La evidencia más antigua de actividad de los seres humanos en
el planeta data de 315.000 años, y se encuentra en Marruecos. En ese momento,
la nuestra era apenas una especie entre varias del género Homo,
sumamente diversificado y cuyas otras especies ya se han extinguido.
Después de la desaparición del Homo neardentalis (el
“hombre del neardental”) hace 28.000 años y del Homo floresiensis (el
“hombre de las flores” o Hobbit) hace aproximadamente 13.000
años, somos la única especie del género que perdura.
El ser humano se distingue en base a sus rasgos corporales
(bípedo, con articulaciones superiores útiles, capaz de andar erguido y de
pelaje escaso), pero también a su capacidad de inventiva e inteligencia,
la cual lo distingue del resto de los animales superiores.
En particular su capacidad para el lenguaje articulado,
para el pensamiento complejo y abstracto, y para la
transformación del medio que lo circunda.
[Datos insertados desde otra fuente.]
-- ==== Sys2Proof/Tests/Slice0.lean ====
section
/-! SUPPORT. Named tests: the smoke test of WellFormed, and for each statement of the obligations states that meet the
hypotheses of its clauses, with what the command does there. -/

namespace Sys2Proof.Tests

set_option Elab.async false

open Sys2Proof Sys2Proof.Machine

/-! ### Small states -/

/-- A descriptor: an opcode and fields as byte offset and value. -/
def desc (op : Nat) (fs : List (Nat × Nat)) : BitVec 512 :=
  BitVec.ofNat 512 (fs.foldl (fun a f => a + f.2 * 2 ^ (8 * f.1)) op)

/-- The state with that descriptor fetched into slot 0 from ring 1. -/
def cmd (op : Nat) (fs : List (Nat × Nat)) (s : State) : State :=
  s.setSlot 0 { phase := .fetched, id := 1, ring := 1, raw := desc op fs }

/-- A part in IDLE with its link up. -/
def idle : State :=
  { State.reset with
    uptime := 1000000000, top := { dev := .idle, prev := .boot }, pcie := { linkUp := true, bme := true }
    lcs := { imageOk := true, slotA := 1 } }

/-- A part in device state `d` with mode `m` selected. -/
def dev (d : DevState) (m : Mode) : State := { idle with top := { dev := d, prev := .idle, mode := m } }

/-- A part in ARMED for print, and for light-field. -/
def prn : State := dev .armed .print
/-- A part in ARMED for light-field. -/
def lf : State := dev .armed .lightfield

/-- The hypothesis `Accepted`, as a test. -/
def acc (op : Nat) (c : Checks) (k : Nat) (s : State) : Bool :=
  s.startable op k && (firstFailure c (s.slot k) s).isNone &&
    !((c.reads (s.slot k) s).any fun r => s.poisoned ((s.buf r.1).base + r.2.1) r.2.2)

theorem accepted_of_acc {op k : Nat} {c : Checks} {s : State} (h : acc op c k s = true) : Accepted op c k s := by
  simp only [acc, Bool.and_eq_true, Option.isNone_iff_eq_none, Bool.not_eq_true'] at h
  exact ⟨h.1.1, h.1.2, h.2⟩

/-- The conclusion `Completed`, as a test. -/
def fin (k : Nat) (s t : State) (st det res : Nat) : Bool :=
  (t.cplRing ((s.slot k).cplRing % 8)).waiting.any fun c =>
    c.slot == k && c.id == (s.slot k).id && c.seq == (s.slot k).seq && c.opcode == (s.slot k).opcode && c.status == st &&
      c.detail == det && c.result == res

/-- The command ends in a next state with this property. -/
def gives (i : Instr) (s : State) (p : State → Bool) : Bool :=
  match exec i s with
  | .next t => p t
  | _ => false

/-- The hypothesis `Queues`, as a test. -/
def que (s : State) (src code : Nat) : Bool :=
  !s.evtMasked src code && !s.beforeReady && !s.cmd.evt.enable && decide (backlogRecords s.cmd.backlog + 4 ≤ 4096)

/-- The conclusion `Waits`, as a test. -/
def waits (t : State) (src code : Nat) (data : List Byte) : Bool :=
  t.cmd.backlog.any fun e => e.source == src && e.code == code && e.data == data

/-- A command with its fields in slot 0 of a state is accepted, meets `h`, and its row gives `p`. -/
def ran (op : Nat) (c : Checks) (i : Instr) (fs : List (Nat × Nat)) (b : State) (h : State → Bool) (p : State → State → Bool) :
    Bool :=
  let s := cmd op fs b
  acc op c 0 s && h s && gives i s (p s)

/-- A state meets `h`, and the command gives `p` there. -/
def met (i : Instr) (s : State) (h : State → Bool) (p : State → State → Bool) : Bool := h s && gives i s (p s)

/-- The states agree in everything but the fuses. -/
def same (s t : State) : Bool :=
  t.pending == s.pending && t.uptime == s.uptime && t.wall == s.wall && t.free == s.free && t.out == s.out && t.top == s.top &&
    t.cmd == s.cmd && t.pcie == s.pcie && t.lcs == s.lcs && t.dram == s.dram && t.poison == s.poison && t.hostMem == s.hostMem &&
    t.time == s.time && t.web == s.web && t.axis == s.axis && t.frames == s.frames && t.prn == s.prn && t.fire == s.fire &&
    t.rein == s.rein && t.chain == s.chain && t.tan == s.tan && t.thm == s.thm && t.cal == s.cal && t.scan == s.scan &&
    t.cam == s.cam && t.mem == s.mem

/-- A state meets `h`, and the command leaves it as it is. -/
def still (i : Instr) (s : State) (h : State → Bool) : Bool := h s && gives i s (same s)

/-- The outcome of a step is a next state with this property. -/
def steps (s : State) (p : State → Bool) : Bool :=
  match step s with
  | .next t => p t
  | _ => false

/-- Every item holds. -/
def all (l : List Bool) : Bool := l.all id

/-! ### WellFormed -/

theorem test_well_formed_refuses :
    [Instr.clockFault 3, .bootDdrTrained 4 [] 0, .bar2Write (4 * 2 ^ 30) [0], .bar2Read (4 * 2 ^ 30) 1, .registerWrite 2 0, .readClear (2 ^ 24),
      .latchedLoRead 1, .w1cWrite 3 0, .capPop 16 0, .cmdRingEnable 8 0, .cplRingDisable 8 0, .completionRecordWrite 8,
      .coalesceTimerExpiry 9, .sysNop 128, .prnCommit 128, .tanRelease 128, .hallEdge 8 false false false 0, .indexEvent 8 true 0, .purgeDone 16,
      .bandRenderEnd 16, .contentCheckDone 0 4096, .blockLockLost 32, .nodeSilent 256, .ctrlRetryTimeout 0 256, .nodeKeepWarmIdle 256,
      .csiFrameStart 4 0 0 false, .csiFrameStart 0 16 0 false, .csiFrameStart 0 0 3 false, .csiLinePacket 0 0 64 [] 0 true, .scriptWriteStart 4, .strobeEnd 6,
      .calRunStart 0, .calTimeout 0x406, .calSettleExpiry 0x2207, .axisReplyWindowEnd 2 0, .switchChange 0 3 false, .triggerPulseEnd 16,
      .captureEdge 1 64 false 0, .captureEdge 2 24 false 0, .captureEdge 3 0 false 0, .ptpTransmitInterval 2, .hitchPresenceTimeout 16,
      .correctedRewrite 4, .parityAlert 0 2 false 0, .parityAlert 0 0 false 33, .levelChange 0 0, .levelChange 0 4, .rateOver 16,
      .throttleGraceExpiry 16, .sensorState 0x600, .orderlyStopTargetHalt 18, .drillTimeout 256, .pushApertureWrite 0x80000 0, .pushApertureWrite 1 0,
      .jtagBoundaryScan 6].all (fun c => !c.wf) = true := by
  decide +kernel

theorem test_well_formed_admits :
    [Instr.clockFault 2, .bar2Write (4 * 2 ^ 30 - 1) [0], .registerWrite (2 ^ 24 - 4) 0, .sysNop 127, .coalesceTimerExpiry 8, .calRunStart 0x2107,
      .calTimeout 0x306, .captureEdge 2 23 true 0, .levelChange 15 3, .parityAlert 3 1 true 32].all Instr.wf = true := by
  decide +kernel

/-- No row of the opcode table gives a command bits. -/
theorem test_no_word_spells_a_command : decodeTableWord 32 0x12345678 = none := by decide

/-! ### The block as a whole -/

theorem test_StepRunsFrontCommand :
    all [steps { idle with pending := [.tandemAliveEdge, .flr] } fun t =>
      t.pending == [.flr] && t.tan.aliveAt == some 1000000000] = true := by
  decide +kernel

theorem test_IdleStepIsOneCycle :
    all [steps idle fun t => t.uptime == 1000000001 && t.wall == 1 && t.time.now == 1,
      steps State.reset fun t => t.uptime == 1 && t.wall == 1 && t.time == State.reset.time,
      steps { idle with time := { rateAdj := -549755814, sub := 5 } } fun t =>
        t.time.now == 0 && t.time.sub == 2 ^ 40 + 5 - 549755814] = true := by
  decide +kernel

theorem test_OtpOnlyGains :
    all [met .nonceExpiry { idle with lcs := { blank := true, secured := true, records := [[1]], rollback := 3 } } (fun _ => true)
      fun s t => t.lcs == s.lcs,
      ran 0x0F02 lcsOtpWriteChecks (.lcsOtpWrite 0) [(8, 2)] { idle with lcs := { rollback := 1, fwRollback := 3 } } (fun _ => true)
        fun _ t => t.lcs.rollback == 3] = true := by
  decide +kernel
Sin embargo, los seres humanos nos hemos definido a
nosotros mismos filosóficamente de maneras muy distintas a lo largo de
nuestra historia, a
medida que hemos creado y demolido religiones,
órdenes sociales e interpretaciones del mundo, en búsqueda de respuesta a
nuestras interrogantes esenciales sobre el origen y sentido de la existencia,
o el destino final de la misma.
En algunos contextos se empleaba el término “hombre”
como sinónimo de ser humano, pero dicha utilización se desestima debido a
su ambigüedad, ya que designa también a los individuos adultos del sexo
masculino.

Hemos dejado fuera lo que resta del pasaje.